Frequently Asked Questions

1. Who can take NISM-Series-VIII: Equity Derivatives Certification Examination?

The following persons can take NISM-Series-VIII: Equity Derivatives Certification Examination:

  1. All associated persons functioning as approved users and sales personnel of the trading member of an equity derivatives exchange or equity derivative segment of a recognized stock exchange
  2. Interested students/professionals
  3. Any other individuals

2. For whom is this examination mandated?

Please refer to NISM Notification NISM/Certification/Series-VIII: ED/2012/1 dated September 20, 2012 (in the ‘Circulars’ section). NISM has specified this examination to be the requisite standard for associated persons functioning as approved users and sales personnel of the trading member of an equity derivatives exchange or equity derivative segment of a recognized stock exchange.

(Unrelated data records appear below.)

/-- A command that goes from a running state to the fault state does so by fault entry, with its own word. -/
theorem eq_enterFault_of_exec {i : Instr} {s t : State} (hr : Running s) (h : exec i s = .next t)
    (faulted : t.flt.fault = true) : ∃ c x, t = enterFault c (encode i) x s := by
  rcases exec_ends hr h with effect | entered | ⟨-, rfl⟩
  · rw [effect_flt effect] at faulted
    exact absurd (hr.symm.trans faulted) Bool.false_ne_true
  · exact entered
  · exact absurd faulted Bool.false_ne_true

/-- A step that goes from a running state to the fault state does so by fault entry, with the word it takes: that of the
command it decodes to, or one that is no command. -/
theorem eq_enterFault_of_step {s t : State} {w : Cmd} {rest : List Cmd} (next : s.cmds = w :: rest) (hr : Running s)
    (h : step s = .next t) (faulted : t.flt.fault = true) : ∃ c x, t = enterFault c w x (s.withCmds rest) := by
  rw [step_cons next] at h
  cases hd : decode w with
  | error e =>
    rw [hd] at h
    rcases illegalWord_next h with ⟨already, -⟩ | ⟨-, entered⟩
    · exact absurd (hr.symm.trans already) Bool.false_ne_true
    · exact ⟨.illegalCmd, 0, entered⟩
  | ok i =>
    rw [hd] at h
    rw [← Encoding.decode_eq_ok_iff.1 hd]
    exact eq_enterFault_of_exec (s := s.withCmds rest) hr h faulted

/-- Settles O50: fault entry records the word, the code of a cause, and leaves `RESP` and the host's stream alone. -/
theorem faultRecordsTheWordIssued : Obligations.FaultRecordsTheWordIssued := by
  intro s t w rest next hr h faulted
  obtain ⟨c, x, rfl⟩ := eq_enterFault_of_step next hr h faulted
  obtain ⟨low, high⟩ := c.code_range
  exact ⟨rfl, low, high, rfl, rfl⟩

/-! ## The words discarded (spec/60_exceptions.md R267, last row) -/

theorem csrAt_eq_none {addr : BitVec 8} (undefined : addr ∉ definedCsrAddrs) : csrAt addr = none := by
  rw [← Option.isNone_iff_eq_none, ← Option.not_isSome, csrAt_isSome]
  simpa using undefined

theorem exists_csrAt_eq_some {addr : BitVec 8} (defined : addr ∈ definedCsrAddrs) : ∃ c, csrAt addr = some c := by
  rw [← Option.isSome_iff_exists, csrAt_isSome]
  simpa using defined

/-- In the fault state every command but `RESET` and a read of a register is discarded: those that run an operation do
not run it, and `NOP` does nothing in any state. -/
theorem exec_discards {i : Instr} {s : State} (hf : s.flt.fault = true) (notReset : i ≠ .reset)
    (notRead : ∀ addr ∈ definedCsrAddrs, i ≠ .rcsr addr) : exec i s = .next s := by
  cases i with
  | nop => rfl
  | wbit | wuint | wrice | flush | rpush | rflush | fbegin | fpix | fend | scanraw | scanxor | wcsr =>
    simp only [exec_wbit, exec_wuint, exec_wrice, exec_flush, exec_rpush, exec_rflush, exec_fbegin, exec_fpix,
      exec_fend, exec_scanraw, exec_scanxor, exec_wcsr, runCommand_fault hf]
  | rcsr addr =>
    have undefined : csrAt addr = none := csrAt_eq_none fun defined => notRead addr defined rfl
    exact (exec_rcsr_undefined undefined s).trans (runCommand_fault hf)
  | reset => exact absurd rfl notReset

/-- Settles O51: a word that is no command is discarded by `illegalWord`, any other by `exec_discards`. -/
theorem faultStateDiscardsEveryOtherWord : Obligations.FaultStateDiscardsEveryOtherWord := by
  intro s w rest next hf notReset notRead
  rw [step_cons next]
  cases hd : decode w with
  | error e => exact if_pos hf
  | ok i =>
    obtain rfl : encode i = w := Encoding.decode_eq_ok_iff.1 hd
    refine exec_discards (s := s.withCmds rest) hf ?_ fun addr defined isRead => ?_
    · rintro rfl
      exact notReset rfl
    · exact notRead addr defined (congrArg encode isRead)

/-! ## The way out (spec/60_exceptions.md R270) -/

/-- Settles O53: of the things a step can do from the fault state, only `RESET` touches the record. -/
theorem onlyResetLeavesTheFaultState : Obligations.OnlyResetLeavesTheFaultState := by
  intro s t hf h
  have notRunning : ¬Running s := fun running => Bool.false_ne_true (running.symm.trans hf)
  cases step_next h with
  | waits => exact .inl rfl
  | completes _ _ _ running => exact absurd running notRunning
  | faults _ _ _ _ running => exact absurd running notRunning
  | resets rest next decoded => exact .inr ⟨rest, by rw [next, Growth.eq_of_decode_reset decoded], rfl⟩
  | discards => exact .inl rfl
  | reads c rest =>
    obtain ⟨-, -, frame⟩ := readInFault_frame c (s.withCmds rest)
    rw [frame]
    exact .inl rfl

/-! ## Reads in the fault state (spec/60_exceptions.md R267) -/

theorem exec_rcsr_in_fault {addr : BitVec 8} {c : Csr} {s : State} (hf : s.flt.fault = true)
    (h : csrAt addr = some c) : exec (.rcsr addr) s = .next (readInFault c s) :=
  (exec_rcsr_defined h s).trans (if_pos hf)

theorem readInFault_status (s : State) :
    readInFault .status s = (respond (statusWordInFault (Config.freeStatusBits s.draws)) s).drawn := rfl

/-- A register whose value outlives fault entry reads as it does outside the fault state. -/
theorem exec_rcsr_of_survives {addr : BitVec 8} {s : State} (hf : s.flt.fault = true) (c : Csr)
    (h : csrAt addr = some c) (survives : csrSurvivesFault c = true) :
    exec (.rcsr addr) s = .next { s with resp := s.resp ++ [csrValue s c] } := by
  have notStatus : c ≠ .status := by
    rintro rfl
    exact Bool.false_ne_true survives
  rw [exec_rcsr_in_fault hf h, readInFault, if_neg notStatus, if_pos survives]
  rfl

/-- `STATUS` in the fault state has bit 0 set and no bit above bit 3, whatever the unspecified bits are. -/
theorem getLsbD_statusWordInFault (bits : BitVec 3) :
    (statusWordInFault bits).getLsbD 0 = true ∧ ∀ i, 4 ≤ i → (statusWordInFault bits).getLsbD i = false := by
  constructor
  · rw [statusWordInFault, BitVec.getLsbD_setWidth, BitVec.getLsbD_append]
    rfl
  · intro i above
    rw [statusWordInFault, BitVec.getLsbD_setWidth, BitVec.getLsbD_of_ge _ _ above, Bool.and_false]

/-- Settles O52: seven registers keep their values, and any read is one response, that of `STATUS` being
`statusWordInFault`. -/
theorem faultStateReadsOneValue : Obligations.FaultStateReadsOneValue := by
  intro s hf
  refine ⟨exec_rcsr_of_survives hf .cause rfl rfl, exec_rcsr_of_survives hf .fcmd rfl rfl,
    exec_rcsr_of_survives hf .fval rfl rfl, exec_rcsr_of_survives hf .paramW rfl rfl,
    exec_rcsr_of_survives hf .paramNslot rfl rfl, exec_rcsr_of_survives hf .paramMaxpix rfl rfl,
    exec_rcsr_of_survives hf .paramBufcap rfl rfl, fun addr defined => ?_⟩
  obtain ⟨c, hc⟩ := exists_csrAt_eq_some defined
  obtain ⟨v, appended, frame⟩ := readInFault_frame c s
  refine ⟨readInFault c s, v, exec_rcsr_in_fault hf hc, appended, frame, ?_⟩
  rintro rfl
  obtain rfl : Csr.status = c := Option.some.inj hc
  rw [readInFault_status] at appended
  obtain rfl : statusWordInFault _ = v := List.singleton_inj.1 (List.append_cancel_left appended)
  exact getLsbD_statusWordInFault _

end Sys2Proof.Proofs.FaultState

3. How can I register for NISM-Series-VIII: Equity Derivatives Certification Examination?

Candidates can register with any of the following Test Administrators.

1. National Institute of Securities Markets (NISM) https://certifications.nism.ac.in/nismaol/

For registrations candidates may visit any of the above websites.

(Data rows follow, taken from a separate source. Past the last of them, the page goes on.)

/-- In each range the patterns of the rows for that range are exclusive and cover every byte. -/
theorem one_byteRow_applies (c : Context) (b : Byte) :
    ((byteRows.take 7).filter (fun r => r.applies .byte8 c (b.setWidth 16))).length = 1 := by
  rcases fillCount_ranges c.fillCount with ⟨hlo, hhi⟩ | h0 | h1 | ⟨hlo, hhi⟩ | h42
  · simp [byteRows, Row.applies, hlo, hhi, show c.fillCount.toNat ≠ 0 by omega, show ¬ c.fillCount.toNat ≤ 1 by omega,
      show ¬ c.fillCount.toNat ≤ 41 by omega, show ¬ c.fillCount.toNat ≤ 42 by omega]
  · by_cases hb : b = Config.hdr0 <;> simp [byteRows, Row.applies, byteUnit_matches_hdr0, h0, hb]
  · by_cases hb : b = Config.hdr1 <;> simp [byteRows, Row.applies, byteUnit_matches_hdr1, h1, hb]
  · simp [byteRows, Row.applies, hlo, hhi, show c.fillCount.toNat ≠ 0 by omega, show ¬ c.fillCount.toNat ≤ 1 by omega,
      show ¬ 43 ≤ c.fillCount.toNat by omega, show ¬ 42 ≤ c.fillCount.toNat by omega]
  · simp [byteRows, Row.applies, h42]

/-- The byte-level rows, read in order, name the operation that the byte decoder answers (R60). -/
theorem lookupTable_byte (hs : (variantOfBits c.variant).specified = true) (b : Byte) :
    lookupTable .byte8 c (b.setWidth 16) = some (decodeByte c b).mnemonic := by
  rw [lookupTable, opcodeTable]
  rcases fillCount_ranges c.fillCount with ⟨hlo, hhi⟩ | h0 | h1 | ⟨hlo, hhi⟩ | h42
  · simp [decodeByte_of_overrun hs hlo, byteRows, Row.applies, Instr.mnemonic, hlo, hhi]
  · rw [decodeByte_of_zero hs h0]
    by_cases hb : b = Config.hdr0 <;> simp [byteRows, Row.applies, Instr.mnemonic, byteUnit_matches_hdr0, h0, hb]
  · rw [decodeByte_of_one hs h1]
    by_cases hb : b = Config.hdr1 <;> simp [byteRows, Row.applies, Instr.mnemonic, byteUnit_matches_hdr1, h1, hb]
  · simp [decodeByte_of_payload hs hlo hhi, byteRows, Row.applies, Instr.mnemonic, hlo, hhi, show c.fillCount.toNat ≠ 0 by omega,
      show ¬ c.fillCount.toNat ≤ 1 by omega, show ¬ 43 ≤ c.fillCount.toNat by omega]
  · simp [decodeByte_of_last hs h42, byteRows, Row.applies, Instr.mnemonic, h42]

/-- Past the byte-level rows, every row of the table is open to every `fill_count`. -/
theorem fillCount_le_63 (n : BitVec 6) : n.toNat ≤ 63 := by omega

/-- A row of another format than the byte-level rows is looked up among the rest of the table. -/
theorem lookupTable_frameRows {f : Format} (hf : f ≠ .byte8) (c : Context) (u : BitVec 16) :
    lookupTable f c u = (frameRows.find? (fun r => r.applies f c u)).map (·.mnemonic) := by
  have hnone : byteRows.find? (fun r => r.applies f c u) = none := by
    simp [byteRows, Row.applies, hf.symm]
  rw [lookupTable, opcodeTable, List.find?_append, hnone, Option.none_or]

theorem lookupTable_header (c : Context) (h : HeaderPair) : lookupTable .frame43 c h = some (decodeHeader h).mnemonic := by
  rw [lookupTable_frameRows (by decide), decodeHeader]
  by_cases hh : h = Config.signature <;>
    simp [frameRows, Row.applies, Instr.mnemonic, header_matches_signature, hh, fillCount_le_63]

theorem lookupTable_status {v : Byte} {i : Instr} (h : decodePen (variantOfBits c.variant) v = .ok i) :
    lookupTable .crec c (v.setWidth 16) = some i.mnemonic := by
  rw [lookupTable_frameRows (by decide)]
  cases hv : variantOfBits c.variant <;> rw [hv] at h <;> cases h
  case revisionA =>
    by_cases h2 : v = Config.stToggleA <;>
      simp [frameRows, Row.applies, Instr.mnemonic, byteUnit_matches_stToggleA, hv, h2, fillCount_le_63]
  case revisionB =>
    by_cases h3 : v = Config.stDownB
    · simp [frameRows, Row.applies, Instr.mnemonic, byteUnit_matches_stDownB, hv, h3, fillCount_le_63]
    · by_cases h0 : v = Config.stUpB <;>
        simp [frameRows, Row.applies, Instr.mnemonic, byteUnit_matches_stDownB, byteUnit_matches_stUpB, hv,
          h3, h0, show Config.stUpB ≠ Config.stDownB by decide, fillCount_le_63]

theorem lookupTable_config {v : BitVec 2} {i : Instr} (h : decodeConfig (variantOfBits v) = .ok i) :
    lookupTable .cfg c (v.setWidth 16) = some i.mnemonic := by
  have hbits := bitsOfVariant_variantOfBits v
  rw [lookupTable_frameRows (by decide)]
  cases hv : variantOfBits v <;> rw [hv] at h hbits <;> cases h <;>
    simp [frameRows, Row.applies, Instr.mnemonic, ← hbits, bitsOfVariant, fillCount_le_63]

end Table

/-- Settles O56: in each of the five `fill_count` ranges. -/
theorem byteClassesPartitionTheBytes : Obligations.ByteClassesPartitionTheBytes := one_byteRow_applies

/-- Settles O57: one lookup for each format of the table. -/
theorem decoderReadsTheTable : Obligations.DecoderReadsTheTable :=
  ⟨fun _ b hs => lookupTable_byte hs b, lookupTable_header, fun _ _ _ h => lookupTable_status h, fun _ _ _ h => lookupTable_config h⟩

/-- Settles O55: the words are fixed, so the decoder runs on them. -/
theorem specWordsDecodeAsTabled : Obligations.SpecWordsDecodeAsTabled := by
  unfold Obligations.SpecWordsDecodeAsTabled
  decide

end Sys2Proof

/-! PROOFS. The operations one by one (spec/40_frame_assembler.md section 2, 41_checksum.md, 42_contact_extract.md, 43_pen_state.md): what
each answers in a specified session, as an equation. -/

namespace Sys2Proof.Machine

section Operations

variable {s : State} {f : Nat → Byte}

theorem specified_of_variant_eq {v : Variant} (h : s.variant = v) (hv : v.specified = true) : Specified s := by
  rwa [Specified, h]

/-! ### The byte-level operations that discard the byte, and FRAME_DROP (R91, R93, R95, R98) -/

/-- The state that a step leaves which stores nothing, raises one condition and moves to a `fill_count`. -/
def discarded (o : FrameOutcome) (c : Condition) (n : BitVec 6) (s : State) : State :=
  (s.setFill n).setOut (stepOutput o (flagged c))

theorem exec_overflow_eq (hs : Specified s) (b : Byte) :
    exec (.overflow b) s = .next (discarded .overflow .bufferOverrun 0 s) :=
  inSession_of_specified hs _

theorem exec_hdr0Skip_eq (hs : Specified s) (b : Byte) :
    exec (.hdr0Skip b) s = .next (discarded .incomplete .headerMismatch s.fillCount s) :=
  inSession_of_specified hs _

theorem exec_hdr1Resync_eq (hs : Specified s) (b : Byte) :
    exec (.hdr1Resync b) s = .next (discarded .resynced .headerMismatch 0 s) :=
  inSession_of_specified hs _

theorem exec_frameDrop_eq (hs : Specified s) (h : HeaderPair) :
    exec (.frameDrop h) s
      = .next ((s.setFill 0).setOut { s.out with outcome := some .resynced, diag := { s.out.diag with headerMismatch := true } }) :=
  inSession_of_specified hs _

/-! ### LEN_GUARD (R140) -/

theorem lenGuard_short (hs : Specified s) {n : BitVec 6} (h : n.toNat < 2) : lenGuard n s = .next (.ended s) := by
  rw [lenGuard, inSession_of_specified hs, if_pos h]

theorem lenGuard_long (hs : Specified s) {n : BitVec 6} (h : 2 ≤ n.toNat) : lenGuard n s = .next (.going () s) := by
  rw [lenGuard, inSession_of_specified hs, if_neg (by omega)]

theorem exec_lenGuard_eq (hs : Specified s) (n : BitVec 6) : exec (.lenGuard n) s = .next s := by
  show stateOf (lenGuard n s) = .next s
  rcases Nat.lt_or_ge n.toNat 2 with h | h
  · rw [lenGuard_short hs h]
    rfl
  · rw [lenGuard_long hs h]
    rfl

/-! ### The checksum operations (R110 to R113) -/

theorem HoldsFrame.checksumBy_match (h : HoldsFrame s f) (hs : Specified s) {op : Byte → Byte → Byte}
    (hc : (List.range 42).foldl (fun c k => op c (f k)) s.params.csumSeed = f 42) :
    Machine.checksumBy op s = .next (.going () s) := by
  rw [h.checksumBy hs, h.settleChecksum, if_pos hc]

theorem HoldsFrame.checksumBy_mismatch (h : HoldsFrame s f) (hs : Specified s) {op : Byte → Byte → Byte} {c : Byte}
    (hfold : (List.range 42).foldl (fun c k => op c (f k)) s.params.csumSeed = c) (hc : c ≠ f 42) :
    Machine.checksumBy op s
      = .next (if checksumRejects s = true then .ended (raiseMismatch c (f 42) s) else .going () (raiseMismatch c (f 42) s)) := by
  rw [h.checksumBy hs, h.settleChecksum, hfold, if_neg hc]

After successful registration, candidates may select a test centre, date and time slot of their choice on the Test Administrator website. Candidates are required to follow further instructions available on the Test Administrator websites.

4. What is the fee structure?

The fees for "NISM-Series-VIII: Equity Derivatives Certification Examination" is Rupees One Thousand Five Hundred only (Rs. 1500/-).

5. What is the assessment structure?

The examination will be of 100 marks, will have 100 questions, and should be completed in 2 hours. There will be negative marking of 25% of the marks assigned to a question. The passing score for the examination is 60%.

6. Is there a study material available for preparing for this examination?

You will receive a soft copy of the workbook/study material after enrolment for the examination. For non-receipt of soft copy of the workbook/study material, you may contact the respective Test Administrator:

NISM: This email address is being protected from spambots. You need JavaScript enabled to view it.

7. Do I have to pay for the study material?

You will receive a soft copy of the workbook/study material free of cost after enrolment for the examination.Candidate can buy NISM workbooks online through Taxmann Publications Private Ltd.
Visit https://www.taxmann.com/bookstore/nism-iibf-books.aspx to place your orders for NISM workbooks.
If you prefer to order by phone , please call your nearest store directly to place your order .Click here to get the details of your nearest store.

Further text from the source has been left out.